* [Requirement]: Below is some data. Retype exactly the lines starting at the one with "loopnz d =>" and ending at the one with "to (R90). -/".

* [Records drawn from a dataset]:

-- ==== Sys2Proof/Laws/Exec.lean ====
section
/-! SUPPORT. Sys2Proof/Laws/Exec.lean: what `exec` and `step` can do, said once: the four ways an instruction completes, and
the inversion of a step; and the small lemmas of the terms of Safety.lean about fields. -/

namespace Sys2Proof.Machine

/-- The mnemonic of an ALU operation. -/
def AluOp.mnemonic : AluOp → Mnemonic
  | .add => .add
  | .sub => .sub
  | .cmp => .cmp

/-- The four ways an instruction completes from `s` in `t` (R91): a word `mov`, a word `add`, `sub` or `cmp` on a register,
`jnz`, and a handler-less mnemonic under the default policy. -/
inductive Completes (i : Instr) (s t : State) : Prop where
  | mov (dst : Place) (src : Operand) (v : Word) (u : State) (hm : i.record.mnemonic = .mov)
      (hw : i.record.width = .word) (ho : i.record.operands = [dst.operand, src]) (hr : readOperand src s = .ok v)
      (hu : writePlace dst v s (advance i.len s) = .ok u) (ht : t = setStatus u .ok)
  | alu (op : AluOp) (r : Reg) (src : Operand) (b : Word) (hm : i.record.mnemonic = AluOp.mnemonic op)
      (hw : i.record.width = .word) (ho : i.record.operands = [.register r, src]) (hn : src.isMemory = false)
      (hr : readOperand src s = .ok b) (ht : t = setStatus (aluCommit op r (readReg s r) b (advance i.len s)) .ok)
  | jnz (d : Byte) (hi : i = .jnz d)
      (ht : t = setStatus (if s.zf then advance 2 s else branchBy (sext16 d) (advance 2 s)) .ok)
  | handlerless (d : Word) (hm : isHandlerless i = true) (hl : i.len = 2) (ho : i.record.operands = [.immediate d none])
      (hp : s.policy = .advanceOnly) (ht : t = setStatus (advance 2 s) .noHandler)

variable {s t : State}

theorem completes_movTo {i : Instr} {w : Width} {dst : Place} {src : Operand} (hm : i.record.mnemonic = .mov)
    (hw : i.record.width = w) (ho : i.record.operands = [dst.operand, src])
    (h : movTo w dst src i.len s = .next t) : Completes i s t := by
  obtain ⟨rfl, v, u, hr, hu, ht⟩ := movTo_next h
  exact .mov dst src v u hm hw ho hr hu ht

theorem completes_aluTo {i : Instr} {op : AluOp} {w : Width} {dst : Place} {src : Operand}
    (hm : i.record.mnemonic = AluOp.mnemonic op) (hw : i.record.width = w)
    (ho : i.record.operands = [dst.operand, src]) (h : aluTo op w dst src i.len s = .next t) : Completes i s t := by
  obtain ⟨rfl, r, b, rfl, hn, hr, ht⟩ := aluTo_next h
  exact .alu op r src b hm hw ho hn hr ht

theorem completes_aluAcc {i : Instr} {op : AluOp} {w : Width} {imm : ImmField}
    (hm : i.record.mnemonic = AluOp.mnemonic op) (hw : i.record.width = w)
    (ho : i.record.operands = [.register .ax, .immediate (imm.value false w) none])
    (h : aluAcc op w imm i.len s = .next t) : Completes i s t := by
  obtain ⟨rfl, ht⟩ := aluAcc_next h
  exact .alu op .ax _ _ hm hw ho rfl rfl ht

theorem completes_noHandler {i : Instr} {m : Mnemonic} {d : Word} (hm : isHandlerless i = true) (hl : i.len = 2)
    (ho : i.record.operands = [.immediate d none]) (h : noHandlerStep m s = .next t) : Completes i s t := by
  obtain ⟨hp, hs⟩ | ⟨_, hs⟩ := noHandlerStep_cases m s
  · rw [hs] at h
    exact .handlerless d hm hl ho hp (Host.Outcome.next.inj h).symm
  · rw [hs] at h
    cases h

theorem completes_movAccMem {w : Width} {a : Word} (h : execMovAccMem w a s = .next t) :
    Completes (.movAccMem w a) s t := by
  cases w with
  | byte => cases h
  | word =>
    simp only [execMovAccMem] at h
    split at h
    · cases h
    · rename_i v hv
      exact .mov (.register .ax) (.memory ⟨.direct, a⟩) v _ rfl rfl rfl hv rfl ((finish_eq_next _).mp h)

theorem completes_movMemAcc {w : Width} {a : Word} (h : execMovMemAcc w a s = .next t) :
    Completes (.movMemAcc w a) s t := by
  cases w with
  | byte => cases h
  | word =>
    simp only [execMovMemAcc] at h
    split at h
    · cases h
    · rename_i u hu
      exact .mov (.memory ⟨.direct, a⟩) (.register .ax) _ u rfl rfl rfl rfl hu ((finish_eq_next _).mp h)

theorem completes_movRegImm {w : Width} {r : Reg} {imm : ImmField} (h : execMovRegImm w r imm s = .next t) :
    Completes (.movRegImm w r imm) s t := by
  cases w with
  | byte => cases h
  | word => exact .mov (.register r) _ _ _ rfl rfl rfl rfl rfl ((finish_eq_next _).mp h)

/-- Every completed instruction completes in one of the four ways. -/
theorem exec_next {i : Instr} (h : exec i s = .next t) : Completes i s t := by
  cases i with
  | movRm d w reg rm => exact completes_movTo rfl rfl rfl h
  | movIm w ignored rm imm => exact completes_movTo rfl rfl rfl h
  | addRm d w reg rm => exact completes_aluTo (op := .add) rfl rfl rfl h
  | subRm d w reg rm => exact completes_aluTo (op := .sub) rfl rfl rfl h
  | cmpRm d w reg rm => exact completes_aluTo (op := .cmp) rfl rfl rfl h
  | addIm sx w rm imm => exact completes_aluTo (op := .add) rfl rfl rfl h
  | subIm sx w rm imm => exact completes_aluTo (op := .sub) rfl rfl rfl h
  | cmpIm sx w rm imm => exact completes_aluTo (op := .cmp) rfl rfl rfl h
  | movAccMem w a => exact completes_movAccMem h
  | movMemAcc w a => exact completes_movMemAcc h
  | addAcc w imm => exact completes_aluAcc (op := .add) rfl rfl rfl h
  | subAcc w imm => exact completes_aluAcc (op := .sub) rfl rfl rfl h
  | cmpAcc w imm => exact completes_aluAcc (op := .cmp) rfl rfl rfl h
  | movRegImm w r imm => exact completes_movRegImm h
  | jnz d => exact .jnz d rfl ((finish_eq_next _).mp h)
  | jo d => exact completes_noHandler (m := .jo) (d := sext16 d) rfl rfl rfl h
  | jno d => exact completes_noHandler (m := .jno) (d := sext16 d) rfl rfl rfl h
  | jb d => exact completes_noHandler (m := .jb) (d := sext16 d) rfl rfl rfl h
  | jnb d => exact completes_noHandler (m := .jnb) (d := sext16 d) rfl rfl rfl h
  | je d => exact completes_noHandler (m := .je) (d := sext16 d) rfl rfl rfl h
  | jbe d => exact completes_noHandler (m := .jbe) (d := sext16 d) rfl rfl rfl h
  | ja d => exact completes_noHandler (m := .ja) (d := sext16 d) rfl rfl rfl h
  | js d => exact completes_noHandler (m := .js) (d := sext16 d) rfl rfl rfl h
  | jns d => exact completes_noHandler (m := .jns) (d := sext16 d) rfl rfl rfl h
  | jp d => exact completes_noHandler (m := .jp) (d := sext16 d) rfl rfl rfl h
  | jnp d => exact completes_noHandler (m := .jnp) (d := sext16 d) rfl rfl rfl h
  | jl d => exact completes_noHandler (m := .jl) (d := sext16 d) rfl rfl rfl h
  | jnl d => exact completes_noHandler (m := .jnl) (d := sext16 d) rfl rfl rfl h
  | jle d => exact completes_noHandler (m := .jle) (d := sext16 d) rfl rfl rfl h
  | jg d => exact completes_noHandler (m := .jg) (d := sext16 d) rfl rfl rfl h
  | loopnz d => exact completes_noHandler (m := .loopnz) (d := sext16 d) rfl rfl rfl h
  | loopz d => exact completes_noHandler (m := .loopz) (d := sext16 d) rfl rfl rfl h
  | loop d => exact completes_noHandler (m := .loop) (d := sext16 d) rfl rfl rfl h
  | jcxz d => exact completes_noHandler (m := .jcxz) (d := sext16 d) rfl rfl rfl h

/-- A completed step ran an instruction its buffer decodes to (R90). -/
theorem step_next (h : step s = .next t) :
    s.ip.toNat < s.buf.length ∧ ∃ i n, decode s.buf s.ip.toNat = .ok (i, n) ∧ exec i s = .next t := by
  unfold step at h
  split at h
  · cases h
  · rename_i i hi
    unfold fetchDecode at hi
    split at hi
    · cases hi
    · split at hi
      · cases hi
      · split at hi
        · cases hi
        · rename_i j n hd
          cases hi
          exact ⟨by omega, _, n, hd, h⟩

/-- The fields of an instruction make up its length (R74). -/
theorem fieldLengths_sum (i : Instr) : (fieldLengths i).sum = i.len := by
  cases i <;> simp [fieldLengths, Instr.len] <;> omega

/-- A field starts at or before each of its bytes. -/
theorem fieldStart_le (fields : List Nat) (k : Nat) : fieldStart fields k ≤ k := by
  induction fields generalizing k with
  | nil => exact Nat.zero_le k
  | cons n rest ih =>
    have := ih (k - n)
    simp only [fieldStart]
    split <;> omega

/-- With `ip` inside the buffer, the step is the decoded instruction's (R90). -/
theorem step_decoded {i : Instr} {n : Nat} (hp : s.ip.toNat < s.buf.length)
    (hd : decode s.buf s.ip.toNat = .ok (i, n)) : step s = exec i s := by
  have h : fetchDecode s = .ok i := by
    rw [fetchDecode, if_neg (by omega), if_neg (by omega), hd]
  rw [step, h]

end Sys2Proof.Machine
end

* [Solution]:
  | loopnz d => exact completes_noHandler (m := .loopnz) (d := sext16 d) rfl rfl rfl h
  | loopz d => exact completes_noHandler (m := .loopz) (d := sext16 d) rfl rfl rfl h
  | loop d => exact completes_noHandler (m := .loop) (d := sext16 d) rfl rfl rfl h
  | jcxz d => exact completes_noHandler (m := .jcxz) (d := sext16 d) rfl rfl rfl h

/-- A completed step ran an instruction its buffer decodes to (R90). -/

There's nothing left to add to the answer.